Work to complete –
Output the data word for word. Begin at its first line and end at the line with "def collBlk (b".

─── The data ───

-- ==== Sys2Proof/Word.lean ====
section
/-! DEFINITION. Sys2Proof/Word.lean: the byte and the plain collections every other file uses. Multi-byte
values are little-endian (R39, R371); their readers and writers stand in Machine/Bytes.lean. -/
namespace Sys2Proof

/-- The smallest addressable unit (R262). -/
abbrev Byte := BitVec 8

/-- A run of bytes in ascending address order. -/
abbrev Bytes := List Byte

/-- A collection keyed by number, in which a key that is not listed holds its unit's reset value. -/
abbrev SMap (α : Type) := List (Nat × α)

end Sys2Proof
end

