-- ==== Sys2Proof/Decode.lean ====
section
/-! DEFINITION. Sys2Proof/Decode.lean: the words of the opcode table. The F724 takes commands as events at its
interfaces, not as words of an instruction stream, and spec/opcode_table.json gives none of its rows any bits. -/
namespace Sys2Proof

/-- The command a word of `nbits` bits spells. No row of spec/opcode_table.json gives bits, so no word spells
a command (log 1). -/
def decodeTableWord (_nbits _w : Nat) : Option Instr := none

end Sys2Proof
end

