-- ==== Sys2Proof/Machine/Coll.lean ====
section
/-! DEFINITION. Sys2Proof/Machine/Coll.lean: collectives and gradient exchange (R302 to R322). -/
namespace Sys2Proof.Machine

def stCollMismatch : Nat := 0x60

/-! ### The parameter block and the group table (R303, R304) -/

structure CollBlk where
  src : Nat
  dst : Nat
  group : Nat
  resid : Nat
  exps : Nat
  scratch : Nat
  scratchBytes : Nat
  count : Nat
  scale : F32
  tag : Nat
  op : Nat
  reduce : Nat
  method : Nat
  sf : Fmt
  df : Fmt
  kshift : Nat
  round : Nat
  root : Nat
  deriving DecidableEq, Repr

def collBlk (b : Bytes) : CollBlk :=
  { src := dAddr b 0, dst := dAddr b 8, group := dAddr b 16, resid := dAddr b 24, exps := dAddr b 32, scratch := dAddr b 40
    scratchBytes := fld b 48 8, count := fld b 56 8, scale := BitVec.ofNat 32 (fld b 64 4), tag := fld b 68 2
    op := bitsOf (fld b 70 1) 0 3, reduce := bitsOf (fld b 70 1) 3 2, method := bitsOf (fld b 70 1) 5 3
    sf := if fld b 71 1 % 16 = 1 then .bf16 else .fp32, df := if fld b 71 1 / 16 = 1 then .bf16 else .fp32
    kshift := fld b 72 1 % 16, round := bitsOf (fld b 72 1) 4 2, root := fld b 73 4 }

structure Group where
  n : Nat
  levels : Nat
  sizes : List Nat
  ranks : List Nat
  deriving DecidableEq, Repr

def groupTable (b : Bytes) : Group :=
  let n := fld b 0 4
  let l := fld b 4 1
  { n := n, levels := l, sizes := (List.range (min l 4)).map fun i => fld b (8 + 4 * i) 4
    ranks := (List.range n).map fun i => fld b (64 + 4 * i) 4 }

def product (l : List Nat) : Nat := l.foldl (· * ·) 1

/-- The head of a group table obeys R304. -/
def groupHeadOk (b : Bytes) : Bool :=
  let n := fld b 0 4
  let l := fld b 4 1
  2 ≤ n && n ≤ 262144 && 1 ≤ l && l ≤ 4 && zeroFrom b 5 8 && zeroFrom b 24 64 &&
  (List.range 4).all (fun i =>
    let v := fld b (8 + 4 * i) 4
    if i < l then 1 ≤ v && v ≤ 262144 else v == 0) &&
  product ((List.range l).map fun i => fld b (8 + 4 * i) 4) == n

/-- A list without repeats, by sorted insertion into a keyed collection. -/
def distinct (l : List Nat) : Bool := (l.foldl (fun m v => mapSet m v ()) ([] : SMap Unit)).length == l.length

/-- The ranks of a group, for the partition whose rank is mine (R304). -/
def ranksOk (g : Group) (ranks mine : Nat) : Bool :=
  distinct g.ranks && g.ranks.all (· < ranks) && g.ranks.contains mine

def CollBlk.elemsIn (b : CollBlk) (n : Nat) : Nat := if b.op = 2 then b.count / n else b.count
def CollBlk.elemsOut (b : CollBlk) (n : Nat) : Nat := if b.op = 1 then b.count / n else b.count
def CollBlk.srcRange (b : CollBlk) (n : Nat) : Nat × Nat := (b.src, b.elemsIn n * (fmtBits b.sf / 8))
def CollBlk.dstRange (b : CollBlk) (n : Nat) : Nat × Nat := (b.dst, b.elemsOut n * (fmtBits b.df / 8))
/-- Bytes of a residual half, and of an exponent half (R312, R317). -/
def CollBlk.residHalf (b : CollBlk) : Nat := roundUp (4 * b.count) 4096
def CollBlk.expHalf (b : CollBlk) : Nat := roundUp (2 * ceilDiv b.count 256) 4096
def CollBlk.compressed (b : CollBlk) : Bool := b.method == 1 || b.method == 2

/-- The ranges other than source and destination. -/
def CollBlk.sideRanges (b : CollBlk) : List (Nat × Nat) :=
  [rangeIf b.compressed (b.resid, 2 * b.residHalf), rangeIf (b.method == 3) (b.exps, 2 * b.expHalf),
   (b.scratch, b.scratchBytes)]

/-- Overlaps of R305: only source equal to destination, in OP 0 with METHOD 0. -/
def CollBlk.rangesOk (b : CollBlk) (n : Nat) : Bool :=
  !anyOverlap (b.srcRange n :: b.sideRanges) && !(b.sideRanges.any (overlap (b.dstRange n))) &&
  (!overlap (b.srcRange n) (b.dstRange n) || (b.op == 0 && b.method == 0 && b.srcRange n == b.dstRange n))

def CollBlk.fieldsOk (b : CollBlk) (raw : Bytes) : Bool :=
  [0, 8, 16, 24, 32, 40].all (fun o => dTop raw o == 0 && mult (dAddr raw o) 4096) && 1 ≤ b.count && b.count < 2 ^ 36 &&
  fIsFinite b.scale && b.op ≤ 3 && b.reduce ≤ 2 && b.method ≤ 3 && fld raw 71 1 % 16 ≤ 1 && fld raw 71 1 / 16 ≤ 1 &&
  (if b.method = 1 then 4 ≤ b.kshift && b.kshift ≤ 10 else b.kshift == 0) && b.round ≤ 1 && fld raw 72 1 < 64 &&
  (b.op == 3 || b.root == 0) && zeroFrom raw 77 128 && (b.compressed || b.resid == 0) && (b.method == 3 || b.exps == 0)

/-- The cases of R305, with a group. -/
def CollBlk.ok (b : CollBlk) (raw : Bytes) (gr : Group) : Bool :=
  b.fieldsOk raw && (b.method == 0 || (b.op == 0 && b.reduce == 0)) && (b.method != 3 || gr.levels == 1) &&
  ((b.op != 1 && b.op != 2) || mult b.count gr.n) && (b.op < 2 || (b.reduce == 0 && b.scale == fOne)) && b.root < gr.n &&
  8 * gr.sizes.foldl max 0 * 262144 ≤ b.scratchBytes && b.rangesOk gr.n

/-- A group table read whole; its head first, because it gives the length. -/
def State.readGroup (s : State) (g addr : Nat) : Except Fail Bytes := do
  let head ← s.readVa g addr 64
  if groupHeadOk head then s.readVa g addr (64 + 4 * fld head 0 4) else .error { status := stBadField }

/-- Check 4 of R54 for a COLL: the block and the group table it reads (R302). -/
def State.collCheck (s : State) (g : Nat) (d : Bytes) : Except Fail (Bytes × Bytes) :=
  if paramBody d then do
    let blk ← s.readVa g (dAddr d 16) 128
    let table ← s.readGroup g (dAddr blk 16)
    let p := partOfCtx g
    if (collBlk blk).ok blk (groupTable table) && ranksOk (groupTable table) (s.ranks p) (s.myRank p) then
      return (blk, table)
    else .error { status := stBadField }
  else .error { status := stBadField }

/-! ### Owners and nodes of the tree (R308, R309; log 32) -/

/-- The owner of node j above l levels for chunk c: subgroup c mod S_l at each level. -/
def nodeOwner (sizes : List Nat) (c : Nat) : Nat → Nat → Nat
  | 0, j => j
  | l + 1, j => nodeOwner sizes c l (j * nth 1 sizes l + c % nth 1 sizes l)

/-- The node above l levels that position i belongs to. -/
def nodeOf (sizes : List Nat) (l i : Nat) : Nat := i / product (sizes.take l)

/-- The index of a level-l node in its group. -/
def subOf (sizes : List Nat) (l j : Nat) : Nat := j % nth 1 sizes l

/-- The level at which position i's partial of chunk c goes to another member; the number of levels where it owns the
result. -/
def sendLevel (sizes : List Nat) (c i : Nat) : Nat :=
  ((List.range sizes.length).find? fun l => nodeOwner sizes c (l + 1) (nodeOf sizes (l + 1) i) != i).getD sizes.length

/-- The chunk of an element. -/
def chunkOf (e : Nat) : Nat := e / 65536
def chunkEnd (count c : Nat) : Nat := min count (65536 * (c + 1))
def chunkCount (count : Nat) : Nat := ceilDiv count 65536
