-- ==== Sys2Proof/Machine/Codec.lean ====
section
/-! DEFINITION. Sys2Proof/Machine/Codec.lean: the forms of a stashed tensor: PACK streams (R171, R172), SQUEEZE streams (R173
to R175) and sealed records (R177). -/
namespace Sys2Proof.Machine

/-! ### The PACK stream -/

/-- A 16-bit record header: KIND and COUNT. -/
def recHead (kind count : Nat) : Bytes := leBytes 2 (kind * 2 ^ 14 + count)

/-- A run of zero chunks. -/
def zeroRec (n : Nat) : Bytes := if n = 0 then [] else recHead 0 n

/-- The 32-byte bitmap of the elements that are not all-zero bits. -/
def bitmapOf (els : List Bytes) : Bytes :=
  leBytes 32 (((List.range els.length).zip els).foldl (fun a e => if allZero e.2 then a else a + 2 ^ e.1) 0)

/-- A chunk that holds a nonzero element: BITMAP where it is shorter, else RAW (R172). -/
def chunkRec (b : Nat) (els : List Bytes) : Bytes :=
  let nz := els.filter fun e => !allZero e
  if 34 + nz.length * b < 2 + els.length * b then recHead 1 nz.length ++ bitmapOf els ++ nz.flatten
  else recHead 2 els.length ++ els.flatten

/-- The records of a segment's chunks, after z zero chunks. -/
def packChunks (b : Nat) : Nat → List (List Bytes) → Bytes
  | z, [] => zeroRec z
  | z, c :: cs => if c.all allZero then packChunks b (z + 1) cs else zeroRec z ++ chunkRec b c ++ packChunks b 0 cs

/-- Consecutive groups of n. -/
def groupsOf {α : Type} (n : Nat) (l : List α) : List (List α) :=
  (List.range (ceilDiv l.length n)).map fun i => (l.drop (n * i)).take n

def padTo (n : Nat) (bs : Bytes) : Bytes := bs ++ zeros (roundUp bs.length n - bs.length)

/-- The segments, each padded to 64 bytes. -/
def packSegs (b : Nat) (els : List Bytes) : List Bytes :=
  (groupsOf 65536 els).map fun seg => padTo 64 (packChunks b 0 (groupsOf 256 seg))

/-- The offsets of segments that follow one another from `at`, in units of 64 bytes. -/
def segOffsets : Nat → List Bytes → List Nat
  | _, [] => []
  | off, sg :: rest => off / 64 :: segOffsets (off + sg.length) rest

/-- The offset of the first segment. -/
def segStart (segments : Nat) : Nat := 64 + roundUp (4 * segments) 64

def packHeader (elements fmt segments bytes : Nat) : Bytes :=
  leBytes 8 elements ++ leBytes 1 fmt ++ zeros 3 ++ leBytes 4 segments ++ leBytes 8 bytes ++ zeros 40

/-- The PACK stream of row-major elements of b bytes, of format code fmt (R171). -/
def packStream (fmt b : Nat) (els : List Bytes) : Bytes :=
  let segs := packSegs b els
  let start := segStart segs.length
  packHeader els.length fmt segs.length (start + segs.flatten.length) ++
    padTo 64 ((segOffsets start segs).flatMap (leBytes 4)) ++ segs.flatten

/-- How many bits are set below w. -/
def popBelow (v w : Nat) : Nat := ((List.range w).filter v.testBit).length

/-- The elements a bitmap spreads out. -/
def spread (b bits : Nat) : Nat → Nat → Bytes → List Bytes
  | 0, _, _ => []
  | n + 1, i, bs =>
    if bits.testBit i then bs.take b :: spread b bits n (i + 1) (bs.drop b) else zeros b :: spread b bits n (i + 1) bs

/-- The elements of a segment's chunks, given as lengths, from its records; with the bytes used. None where they
disagree. -/
def unpackChunks (b : Nat) : Nat → List Nat → Bytes → Nat → Option (List Bytes × Nat)
  | _, [], _, used => some ([], used)
  | z + 1, l :: ls, bs, used =>
    match unpackChunks b z ls bs used with
    | some (rest, u) => some (List.replicate l (zeros b) ++ rest, u)
    | none => none
  | 0, l :: ls, bs, used =>
    let h := fld bs 0 2
    let count := h % 512
    match h / 2 ^ 14 with
    | 0 =>
      if 1 ≤ count ∧ count ≤ ls.length + 1 then
        match unpackChunks b (count - 1) ls (bs.drop 2) (used + 2) with
        | some (rest, u) => some (List.replicate l (zeros b) ++ rest, u)
        | none => none
      else none
    | 1 =>
      let bits := fld bs 2 32
      let n := 34 + count * b
      if 1 ≤ count ∧ popBelow bits l = count ∧ bits < 2 ^ l ∧ n ≤ bs.length then
        match unpackChunks b 0 ls (bs.drop n) (used + n) with
        | some (rest, u) => some (spread b bits l 0 (slice bs 34 (count * b)) ++ rest, u)
        | none => none
      else none
    | 2 =>
      let n := 2 + l * b
      if count = l ∧ n ≤ bs.length then
        match unpackChunks b 0 ls (bs.drop n) (used + n) with
        | some (rest, u) => some (pieces l b (slice bs 2 (l * b)) ++ rest, u)
        | none => none
      else none
    | _ => none

/-- The lengths of the chunks of n elements. -/
def chunkLens (n : Nat) : List Nat := (List.range (ceilDiv n 256)).map fun i => min 256 (n - 256 * i)

/-- The segments from number i on, each where the table says, one after the other. -/
def unpackSegs (b : Nat) (table bs : Bytes) : Nat → Nat → Nat → Nat → Option (List Bytes × Nat)
  | 0, _, off, _ => some ([], off)
  | k + 1, i, off, left =>
    if fld table (4 * i) 4 * 64 = off then
      match unpackChunks b 0 (chunkLens (min 65536 left)) (bs.drop off) 0 with
      | some (els, used) =>
        match unpackSegs b table bs k (i + 1) (off + roundUp used 64) (left - 65536) with
        | some (rest, fin) => some (els ++ rest, fin)
        | none => none
      | none => none
    else none

/-- The elements of a PACK stream; none where its parts disagree with one another or with the entry (R193). -/
def unpackStream (fmt b n : Nat) (bs : Bytes) : Option (List Bytes) :=
  let segs := ceilDiv n 65536
  if fld bs 0 8 = n ∧ fld bs 8 1 = fmt ∧ fld bs 12 4 = segs ∧ fld bs 16 8 = bs.length then
    match unpackSegs b (slice bs 64 (4 * segs)) bs segs 0 (segStart segs) n with
    | some (els, fin) => if fin = bs.length then some els else none
    | none => none
  else none

/-! ### The SQUEEZE stream -/

/-- SQ_BYTES for n elements (R173). -/
def squeezeBytes (sq : Fmt) (n : Nat) : Nat := ceilDiv (n * fmtBits sq) (8 * 4096) * 4096 + n / 32

/-- The blocks of 32 of a row-major stream, squeezed: scale and codes (R174). -/
def squeezeBlocks (sq : Fmt) (vals : List FVal) : List (Nat × List Nat) :=
  (groupsOf 32 vals).map fun b => (blockScale sq b, blockCodes sq (b.map fun _ => .rne) (blockScale sq b) b)

/-- The SQUEEZE stream (R173). -/
def squeezeStream (sq : Fmt) (vals : List FVal) : Bytes :=
  let bl := squeezeBlocks sq vals
  padTo 4096 (packCodes (fmtBits sq) (bl.flatMap (·.2))) ++ bl.map fun b => BitVec.ofNat 8 b.1

/-- The code of FMT that a squeezed element reconstructs (R175). -/
def unsqueezeCode (f sq : Fmt) (scale code : Nat) : Nat := encodeFloat f .rtz (blockVal sq scale code)

/-- The codes of FMT that a SQUEEZE stream of n elements reconstructs. -/
def unsqueeze (f sq : Fmt) (n : Nat) (bs : Bytes) : List Nat :=
  let scales := squeezeBytes sq n - n / 32
  (List.range n).map fun i => unsqueezeCode f sq (fld bs (scales + i / 32) 1) (codeAt bs (fmtBits sq) i)

/-! ### Sealed records (R177) -/

/-- The 96-bit nonce of a record. -/
def sendNonce (epoch g h i : Nat) : Bytes := beBytes 12 (epoch * 2 ^ 64 + g * 2 ^ 55 + h * 2 ^ 41 + i)
/-- The authenticated data of a record (log 28). -/
def sendAad (epoch g h i n : Nat) : Bytes := leBytes 2 g ++ leBytes 2 h ++ leBytes 4 epoch ++ leBytes 8 i ++ leBytes 4 n

/-- The records of a form: ciphertext and tags in order. -/
def sealRecords (key : BitVec 256) (epoch g h : Nat) (form : Bytes) : Bytes × Bytes :=
  let ps := pieces form.length 65536 form
  let cs := ((List.range ps.length).zip ps).map fun p =>
    gcmSeal key (sendNonce epoch g h p.1) (sendAad epoch g h p.1 p.2.length) p.2
  (cs.flatMap (·.1), cs.flatMap (·.2))

/-- The pieces of a form, each authenticated under its tag and decrypted; none where a tag fails. -/
def openPieces (key : BitVec 256) (epoch g h : Nat) : Nat → List Bytes → Bytes → Option Bytes
  | _, [], _ => some []
  | i, p :: ps, tags =>
    match gcmOpen key (sendNonce epoch g h i) (sendAad epoch g h i p.length) p (tags.take 16) with
    | none => none
    | some pt =>
      match openPieces key epoch g h (i + 1) ps (tags.drop 16) with
      | none => none
      | some rest => some (pt ++ rest)

def openRecords (key : BitVec 256) (epoch g h : Nat) (ct tags : Bytes) : Option Bytes :=
  openPieces key epoch g h 0 (pieces ct.length 65536 ct) tags

end Sys2Proof.Machine
end

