/-! ### The group key (R407) -/

/-- An SPDM message of MD, on its connection's carrier: over PCIe VDM as it stands in `out`; in a wrapper on the field port or
in a MGMT packet otherwise (R402). -/
def State.spdmSend (s : State) (o : SpdmOut) : State :=
  let s := s.modSec fun x => { x with out := x.out ++ [o] }
  let w := mctpWrap (mctpOf o)
  match o.carrier with
  | (_, .dict (.host _)) => s
  | (_, .dict (.field a sport dport)) => { s with answers := s.answers ++ [(.field a sport dport, w)] }
  | (g, .dict (.fabric dev part)) => s.sendMgmt (match g with | some g => partOfCtx g | none => s.lowestPart) dev part w
  | (_, .port p) => s.sendPeer p w
/-- The SHA-384 of a table's data ranks. -/
def ranksHash (t : Bytes) : Bytes := sha384 (slice t 64 (4 * fld t 0 1))

/-- The alias key's signature, and the chain of slot 0 (R400). -/
def State.sign (s : State) (message : Bytes) : Bytes := Config.aliasSign (s.sec.aliasKey.getD 0) message
def State.chainBytes (s : State) : Bytes := Config.certChain (s.sec.identity.getD 0) (s.sec.aliasKey.getD 0)

/-- What the signatures of a session's key exchange cover (log 21). -/
def sessionMessage (session : BitVec 32) (key txKey : BitVec 256) : Bytes :=
  leBytes 4 session.toNat ++ leBytes 32 key.toNat ++ leBytes 32 txKey.toNat

/-- The session that MD is opening as requester. -/
def State.askOf (s : State) (what : Asked) : Option Asking := s.sec.asking.find? (·.what == what)

def State.setAsk (s : State) (a : Asking) : State :=
  s.modSec fun x => { x with asking := upsert (·.what == a.what) a x.asking }

/-- A requester's exchange is over, and its session ends. -/
def State.endAsk (s : State) (what : Asked) : State :=
  let gone := (s.sec.asking.filter (·.what == what)).map (·.session)
  s.modSec fun x =>
    { x with asking := x.asking.filter (·.what != what)
             sessions := x.sessions.filter fun y => !(y.requester && gone.contains y.id) }

/-- A requester's exchange begun afresh: GET_VERSION (R401). -/
def State.beginAsk (s : State) (what : Asked) (c : Conn) : State :=
  ((s.endAsk what).setAsk { what := what, conn := c }).spdmSend (.request what c .getVersion)

/-- Whether a certificate chain roots at FABRIC_ANCHOR; a zero anchor admits none. -/
def State.atFabric (s : State) (root : Bytes) : Bool :=
  let a := s.cfgBytes 0x5800 4
  !allZero a && sha384 root == a

/-- The three conditions of R407 on the session of a member that asks for the key. -/
def State.mayGive (s : State) (g : Nat) (a : KeyAsker) : Bool :=
  s.atFabric a.chainRoot && a.tableHash == ranksHash (s.secureOf g).table &&
    (s.groupFor g).data.any fun r => s.rankOf (partOfCtx g) r == some (a.dev, a.part)

/-- A member that meets them gets the key, now or once it is drawn. -/
def State.giveKey (s : State) (g : Nat) (a : KeyAsker) : State :=
  if !s.mayGive g a then s
  else if (s.secureOf g).key.isSome then s.spdmSend (.keyDeliver g a.dev a.part)
  else s.modSecure g fun x => { x with askers := upsert (fun y => y.dev == a.dev && y.part == a.part) a x.askers }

───

Answer below –
-- ==== Sys2Proof/Word.lean ====
section
/-! DEFINITION. Sys2Proof/Word.lean: the byte and the plain collections every other file uses. Multi-byte
values are little-endian (R39, R371); their readers and writers stand in Machine/Bytes.lean. -/
namespace Sys2Proof

/-- The smallest addressable unit (R262). -/
abbrev Byte := BitVec 8

/-- A run of bytes in ascending address order. -/
abbrev Bytes := List Byte

/-- A collection keyed by number, in which a key that is not listed holds its unit's reset value. -/
abbrev SMap (α : Type) := List (Nat × α)

end Sys2Proof
end

-- ==== Sys2Proof/Decode.lean ====
section
/-! DEFINITION. Sys2Proof/Decode.lean: the words of the opcode table. The F724 takes commands as events at its
interfaces, not as words of an instruction stream, and spec/opcode_table.json gives none of its rows any bits. -/
namespace Sys2Proof

/-- The command a word of `nbits` bits spells. No row of spec/opcode_table.json gives bits, so no word spells
a command (log 1). -/
def decodeTableWord (_nbits _w : Nat) : Option Instr := none

end Sys2Proof
end

-- ==== Sys2Proof/Machine/Coll.lean ====
section
/-! DEFINITION. Sys2Proof/Machine/Coll.lean: collectives and gradient exchange (R302 to R322). -/
namespace Sys2Proof.Machine

def stCollMismatch : Nat := 0x60

/-! ### The parameter block and the group table (R303, R304) -/

structure CollBlk where
  src : Nat
  dst : Nat
  group : Nat
  resid : Nat
  exps : Nat
  scratch : Nat
  scratchBytes : Nat
  count : Nat
  scale : F32
  tag : Nat
  op : Nat
  reduce : Nat
  method : Nat
  sf : Fmt
  df : Fmt
  kshift : Nat
  round : Nat
  root : Nat
  deriving DecidableEq, Repr

def collBlk (b : Bytes) : CollBlk :=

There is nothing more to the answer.